The method that the invention discloses a kind of to extract laminarin from kelp, includes the following steps: feedstock processing;Kelp Powder enzymatic hydrolysis, enzyme deactivation hot water extraction, ultrasonication filter to obtain polysaccharide extraction liquid, are concentrated, are drying to obtain finished product.The present invention utilizes biological enzyme, and water mentions, and three kinds of method collaborations of ultrasonic wave are extracted to extract laminarin, and extraction process is participated in without alcohol, and simple process and low cost, polysaccharide yield is high, and nutritive value is high, has a extensive future in terms of food, health care.

Description

A method of extracting separating polyose from kelp
Technical field
The present invention relates to it is a kind of mentioned using biological enzyme, water, the technique of polysaccharide in kelps is extracted in ultrasonic wave three kinds of methods collaboration, Belong to extraction and separation technology field.
Background technique
Kelp (Laminaria japonica) also known as thallus laminariae are Phaeophyta Laminariales Laminariaceae Larminarias, are grown in sea It is soft just like band in water, it is a kind of auburn seaweed plant.Laminarin is a kind of white powder, is mentioned from kelp so far The laminarin taken broadly mainly includes 3 kinds: algin (algin), fucoidin (fucoidan) and laminaran (Laminaran).Laminarin has very high edible and medicinal value, has immunoloregulation function, as polysaccharide can treat slowly Venereal disease virus hepatitis, rheumatism etc. also there is anti-infective, reducing blood lipid, anticoagulation, anti-good fortune to penetrate, can control cell division and differentiation, The growth of cell is adjusted, promotes the biosynthesis of protein and nucleic acid effect, and polysaccharide is plant extracts, drug toxicity pole It is small, thus the research of polysaccharide causes the great interest of people.

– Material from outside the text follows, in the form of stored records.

-- ==== Sys2Proof/Machine/State.lean ====
section
/-! DEFINITION. Everything the spec gives the machine, as plain data; the machine right after reset; why a step can stop. -/

namespace Sys2Proof.Machine

/-- A memory: (address, byte) cells, addresses strictly rising, no cell equal to what an unlisted address reads as
(`Memory.wf`, Machine/Memory.lean). -/
abbrev Memory := List Host.Cell

/-- A 256 x 240 pixel buffer: (line, pixels of the line) for the lines rendered so far, lines strictly rising (R167;
log entry 13). -/
abbrev Lines (α : Type) := List (Nat × List α)

/-- The six status flags (R13). No break flag and no bit 5 is stored. -/
structure Flags where
  c : Bool
  z : Bool
  i : Bool
  d : Bool
  v : Bool
  n : Bool
deriving DecidableEq, Repr

/-- What `halted` records: the invalid opcode byte and the address it was fetched from (R24, R150). -/
structure BadOpcode where
  op   : Byte
  addr : Word
deriving DecidableEq, Repr

/-- The CPU (R9 to R24). -/
structure Cpu where
  /-- accumulator (R9) -/
  a : Byte
  /-- index register X (R10) -/
  x : Byte
  /-- index register Y (R10) -/
  y : Byte
  /-- stack pointer (R11) -/
  sp : Byte
  /-- program counter (R12): between steps, the next opcode's address; inside an instruction's meaning, the address after it -/
  pc : Word
  /-- status flags (R13) -/
  flags : Flags
  /-- CPU cycles since reset, never wrapping (R20) -/
  cycles : Nat
  /-- pending extra cycles of the step in progress (R21) -/
  extra : Nat
  /-- NMI latch (R22) -/
  nmiPending : Bool
  /-- the fatal execution error (R24) -/
  halted : Option BadOpcode
deriving DecidableEq, Repr

/-- Nametable mirroring: the header's three modes (R47) and mapper 1's one-screen modes (R60, R180). -/
inductive Mirroring where
  | horizontal
  | vertical
  | fourScreen
  | oneScreenLower
  | oneScreenUpper
deriving DecidableEq, Repr

/-- The loaded image (R45 to R50): launch configuration, which no step changes (R25). -/
structure Image where
  /-- PRG page count, 16 KB units (R45) -/
  nPrg : Nat
  /-- CHR page count, 8 KB units; 0 means CHR-RAM (R45) -/
  nChr : Nat
  /-- the header's mirroring mode (R47) -/
  mirroring : Mirroring
  /-- PRG_RAM_PRESENT (R50) -/
  prgRamPresent : Bool
  /-- PRG-ROM, page k at 16384 * k (R46) -/
  prgRom : Memory
  /-- CHR-ROM (R46) -/
  chrRom : Memory
deriving DecidableEq, Repr

/-- Mapper 1's registers (R57). -/
structure Mmc1 where
  sr      : BitVec 5
  control : BitVec 5
  chr0    : BitVec 5
  chr1    : BitVec 5
  prg     : BitVec 5
deriving DecidableEq, Repr

/-- Which mapper is in the cartridge (R48), with its registers: mapper 0 has none (R54). -/
inductive MapperRegs where
  | mapper0
  | mapper1 (r : Mmc1)
deriving DecidableEq, Repr

/-- The cartridge's mutable state: mapper registers, PRG-RAM (R50), CHR-RAM (R52). -/
structure Mapper where
  regs   : MapperRegs
  prgRam : Memory
  chrRam : Memory
deriving DecidableEq, Repr

/-- A resolved colour, held as the arguments `Resolve` applies MASTER_PALETTE and COLOR_TRANSFORM to (R193): the palette
entry, the grayscale bit and the emphasis bits. `Pixel.colour` gives the colour for any palette and transform (log entry 10). -/
structure Pixel where
  entry    : BitVec 6
  gray     : Bool
  emphasis : BitVec 3
deriving DecidableEq, Repr

/-- The picture unit (R167). -/
structure Ppu where
  ctrl     : Byte
  mask     : Byte
  vblank   : Bool
  s0hit    : Bool
  ovf      : Bool
  oamaddr  : Byte
  v        : Loopy
  t        : Loopy
  x        : BitVec 3
  w        : Bool
  rbuf     : Byte
  ntRam    : Memory
  pal      : Memory
  oam      : Memory
  cycle    : Nat
  scanline : Int
  frame    : Nat
  bgidx    : Lines (BitVec 2)
  fb       : Lines Pixel
  sprites  : List Nat
deriving DecidableEq, Repr

/-- An envelope's state (R202). -/
structure Envelope where
  start : Bool
  div   : BitVec 4
  decay : BitVec 4
deriving DecidableEq, Repr

/-- A pulse channel (R196, R202 to R205). -/
structure Pulse where
  /-- register 0x4000 / 0x4004 -/
  reg : Byte
  /-- sweep register 0x4001 / 0x4005 -/
  sweep : Byte
  /-- period T -/
  period : BitVec 11
  /-- timer counter ct -/
  ct : Nat
  /-- duty step q -/
  q : BitVec 3
  /-- length counter -/
  len : Byte
  env : Envelope
  sweepDiv : BitVec 3
  sweepReload : Bool
  enabled : Bool
deriving DecidableEq, Repr

/-- The triangle channel (R196, R203, R206, R207). -/
structure Triangle where
  /-- register 0x4008 -/
  reg : Byte
  period : BitVec 11
  ct : Nat
  q : BitVec 5
  len : Byte
  /-- linear counter -/
  lc : BitVec 7
  /-- linear reload flag -/
  lr : Bool
  enabled : Bool
deriving DecidableEq, Repr

/-- The noise channel (R196, R202, R203, R208). -/
structure Noise where
  /-- register 0x400C -/
  reg : Byte
  /-- register 0x400E -/
  mode : Byte
  sr : BitVec 15
  ct : Nat
  len : Byte
  env : Envelope
  enabled : Bool
deriving DecidableEq, Repr

/-- The delta-modulation channel (R196, R209). -/
structure Dmc where
  /-- register 0x4010 -/
  reg : Byte
  level : BitVec 7
  sampleAddr : Word
  sampleLen : BitVec 12
  curAddr : Word
  bytesRemaining : BitVec 12
  buf : Byte
  bufEmpty : Bool
  dsr : Byte
  bitsLeft : Nat
  silence : Bool
  ct : Nat
deriving DecidableEq, Repr

/-- The audio unit: five channels, the frame sequencer (R200, R201) and the sample counter (R211). -/
structure Apu where
  pulse1 : Pulse
  pulse2 : Pulse
  triangle : Triangle
  noise : Noise
  dmc : Dmc
  fs : Nat
  fiveStep : Bool
  irqInhibit : Bool
  sc : Nat
deriving DecidableEq, Repr

/-- One controller port (R213). -/
structure Pad where
  buttons : Byte
  csr     : Byte
deriving DecidableEq, Repr

/-- Both controller ports and the shared strobe (R213). -/
structure Pads where
  pad0   : Pad
  pad1   : Pad
  strobe : Bool
deriving DecidableEq, Repr

/-- The channel outputs a sample mixes (R211): the two pulses' sum, and the other three. `Mix.amp` weighs them (log entry 11). -/
structure Mix where
  pulse : Nat
  tri   : Nat
  noise : Nat
  dmc   : Nat
deriving DecidableEq, Repr

/-- An output event (R219): `onFrame(fb)` (R194) or `onSample` (R211). -/
inductive Output where
  | frame (fb : Lines Pixel)
  | sample (m : Mix)
deriving DecidableEq, Repr

/-- The model's own record of the environment: what the outside drives in, which free draws were taken, what came out.
None of it is the spec's machine state (R23, R219; log entries 4, 5, 12). -/
structure Env where
  /-- the IRQ levels of the coming CPU steps, the next step's first; past its end the level is a free draw (log entry 5) -/
  irqIn : List Bool
  /-- free IRQ_LINE draws taken so far -/
  irqDraws : Nat
  /-- free UNDEF_READ draws taken so far (log entry 4) -/
  undefDraws : Nat
  /-- output events, newest first (log entry 12) -/
  out : List Output
deriving DecidableEq, Repr

/-- The whole CORE (R4; the map of all state, 10_state.md section 5), with the launch configuration it runs under. -/
structure State where
  cpu    : Cpu
  ram    : Memory
  image  : Image
  mapper : Mapper
  ppu    : Ppu
  apu    : Apu
  pads   : Pads
  params : Params
  env    : Env
deriving DecidableEq, Repr

/-- Why the machine stops. -/
inductive Fault where
  /-- Raised by a step of a machine whose `halted` is set (R149 "no step exists (the machine has stopped)", R150): an invalid
  opcode was fetched. The spec's own fatal error; safe. -/
  | invalidOpcode (op : Byte) (addr : Word)
deriving DecidableEq, Repr

/-- Why the model gives no meaning. -/
inductive Refusal where
  /-- Raised by an arm of `exec` whose instruction has no meaning yet; safe. No arm raises it now. -/
  | notModelled (mnemonic : String)
deriving DecidableEq, Repr

/-- What a step answers. -/
abbrev Result := Host.Outcome State Fault Refusal

/-- Registers and flags at reset (R223). A, X, Y, C, Z, D, V, N are RESET_REGS, which is open: 0 here, DESIGN CHOICE, unsafe
(log entry 1); `cycles` is the default of RESET_CYCLE_COUNT. PC is the reset vector of the blank cartridge (log entry 3). -/
def Cpu.reset : Cpu :=
  { a := 0, x := 0, y := 0, sp := 0xFD, pc := 0x0000
    flags := { c := false, z := false, i := true, d := false, v := false, n := false }
    cycles := 0, extra := 0, nmiPending := false, halted := none }

/-- The cartridge of `State.reset`: mapper 0, one PRG and one CHR page, no byte listed. The image is launch configuration,
which the spec does not fix. DESIGN CHOICE, unsafe (log entry 3). -/
def Image.blank : Image :=
  { nPrg := 1, nChr := 1, mirroring := .horizontal, prgRamPresent := false, prgRom := [], chrRom := [] }

/-- Mapper 1's registers at power-on (R57). -/
def Mmc1.reset : Mmc1 := { sr := 0x10, control := 0x0C, chr0 := 0, chr1 := 0, prg := 0 }

/-- The picture unit at reset (R167, R195). -/
def Ppu.reset : Ppu :=
  { ctrl := 0, mask := 0, vblank := false, s0hit := false, ovf := false, oamaddr := 0, v := 0, t := 0, x := 0, w := false
    rbuf := 0, ntRam := [], pal := [], oam := [], cycle := 0, scanline := -1, frame := 0, bgidx := [], fb := [], sprites := [] }

def Envelope.reset : Envelope := { start := false, div := 0, decay := 0 }

def Pulse.reset : Pulse :=
  { reg := 0, sweep := 0, period := 0, ct := 0, q := 0, len := 0, env := .reset, sweepDiv := 0, sweepReload := false
    enabled := false }

/-- The audio unit at reset (R212). -/
def Apu.reset : Apu :=
  { pulse1 := .reset
    pulse2 := .reset
    triangle := { reg := 0, period := 0, ct := 0, q := 0, len := 0, lc := 0, lr := false, enabled := false }
    noise := { reg := 0, mode := 0, sr := 1, ct := 0, len := 0, env := .reset, enabled := false }
    dmc := { reg := 0, level := 0, sampleAddr := 0xC000, sampleLen := 1, curAddr := 0xC000, bytesRemaining := 0, buf := 0
             bufEmpty := true, dsr := 0, bitsLeft := 8, silence := true, ct := 0 }
    fs := 0, fiveStep := false, irqInhibit := false, sc := 0 }

/-- The controllers at reset (R213). -/
def Pads.reset : Pads :=
  { pad0 := { buttons := 0, csr := 0 }, pad1 := { buttons := 0, csr := 0 }, strobe := false }

def Env.reset : Env := { irqIn := [], irqDraws := 0, undefDraws := 0, out := [] }

/-- The machine right after reset (R222 to R224) with the blank cartridge, every parameter at the spec's default and every RAM
byte, which the spec leaves open as INIT_MEM, reading 0 (DESIGN CHOICE, unsafe; log entries 1, 2, 3, 7). -/
def State.reset : State :=
  { cpu := .reset
    ram := []
    image := .blank
    mapper := { regs := .mapper0, prgRam := [], chrRam := [] }
    ppu := .reset
    apu := .reset
    pads := .reset
    params := .default
    env := .reset }

end Sys2Proof.Machine
end

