-- ==== Sys2Proof/Machine/Regs.lean ====
section
/-! DEFINITION. The one place that writes each CPU register, and the other parts of State. -/

namespace Sys2Proof.Machine

def State.setA (v : Byte) (s : State) : State := { s with cpu := { s.cpu with a := v } }
def State.setX (v : Byte) (s : State) : State := { s with cpu := { s.cpu with x := v } }
def State.setY (v : Byte) (s : State) : State := { s with cpu := { s.cpu with y := v } }
def State.setSp (v : Byte) (s : State) : State := { s with cpu := { s.cpu with sp := v } }
def State.setPc (v : Word) (s : State) : State := { s with cpu := { s.cpu with pc := v } }
def State.setFlags (f : Flags) (s : State) : State := { s with cpu := { s.cpu with flags := f } }

/-- `nmi_pending <- b` (R22). -/
def State.setNmi (b : Bool) (s : State) : State := { s with cpu := { s.cpu with nmiPending := b } }

/-- `extra <- extra + n` (R21). -/
def State.addExtra (n : Nat) (s : State) : State := { s with cpu := { s.cpu with extra := s.cpu.extra + n } }

/-- `extra <- 0` at the start of a CPU step (R149). -/
def State.clearExtra (s : State) : State := { s with cpu := { s.cpu with extra := 0 } }

/-- The end of a CPU step (R20, R21, R149): `cycles <- cycles + base + extra; extra <- 0`. -/
def State.retire (base : Nat) (s : State) : State :=
  { s with cpu := { s.cpu with cycles := s.cpu.cycles + base + s.cpu.extra, extra := 0 } }

/-- The invalid opcode halt (R150): `halted` set, PC back at the opcode's address. -/
def State.halt (h : BadOpcode) (s : State) : State := { s with cpu := { s.cpu with pc := h.addr, halted := some h } }

def State.setRam (m : Memory) (s : State) : State := { s with ram := m }
def State.setMapper (m : Mapper) (s : State) : State := { s with mapper := m }
def State.setPpu (p : Ppu) (s : State) : State := { s with ppu := p }
def State.setApu (a : Apu) (s : State) : State := { s with apu := a }
def State.setPads (p : Pads) (s : State) : State := { s with pads := p }

/-- An output event joins the trace (R219). -/
def State.emit (o : Output) (s : State) : State := { s with env := { s.env with out := o :: s.env.out } }

/-- A fresh UNDEF_READ draw (R8, R27): the drawn byte, and the state with the draw counted. -/
def State.drawUndef (s : State) : Byte × State :=
  (Config.undefRead s.env.undefDraws, { s with env := { s.env with undefDraws := s.env.undefDraws + 1 } })

/-- The level of `irq_line` at this CPU step (R23, R154): what the outside drives, else a free draw (log entry 5). -/
def State.irqLevel (s : State) : Bool :=
  match s.env.irqIn with
  | b :: _ => b
  | [] => Config.irqLine s.env.irqDraws

/-- The state once this step's level is sampled (R149). -/
def State.irqSampled (s : State) : State :=
  match s.env.irqIn with
  | _ :: rest => { s with env := { s.env with irqIn := rest } }
  | [] => { s with env := { s.env with irqDraws := s.env.irqDraws + 1 } }

end Sys2Proof.Machine
end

Currently to the extracting method of laminarin, there are many relevant documents or report, mainly there is water to mention, acid mentions, alkali carries, These types method such as ultrasonic wave extraction, these methods have certain defect fewer in relation to being related to the method that enzyme proposes, such as hot water Extraction method is difficult to discharge a large amount of ingredients intracellular, makes that its extraction efficiency is not high, time-consuming and it is difficult to the main reason for promoting; Acid, which mentions, be easy to cause polysaccharide hydrolysis;Alkali carries are easily reduced the activity of polysaccharide.The present invention uses the efficient biological enzyme of clean and safe, water Mention, ultrasonic wave three kinds of methods mixing carries out the extraction of polysaccharide, not only overcome that the recovery rate that water mentions, acid mentions is low, and active polysaccharide is easy The shortcomings that being destroyed, and polysaccharide molecular weight obtained by enzyme formulation is low, it is easier to it is absorbed by the body, enzyme deactivation is carried out while water proposes, Ultrasonic wave can allow cell wall to be easier to be destroyed in the short time, and intracellular polyse solution is allowed to be easier to flow out.
Summary of the invention
The present invention provides a kind of technical maturity, the extracting method of the high laminarin of recovery rate.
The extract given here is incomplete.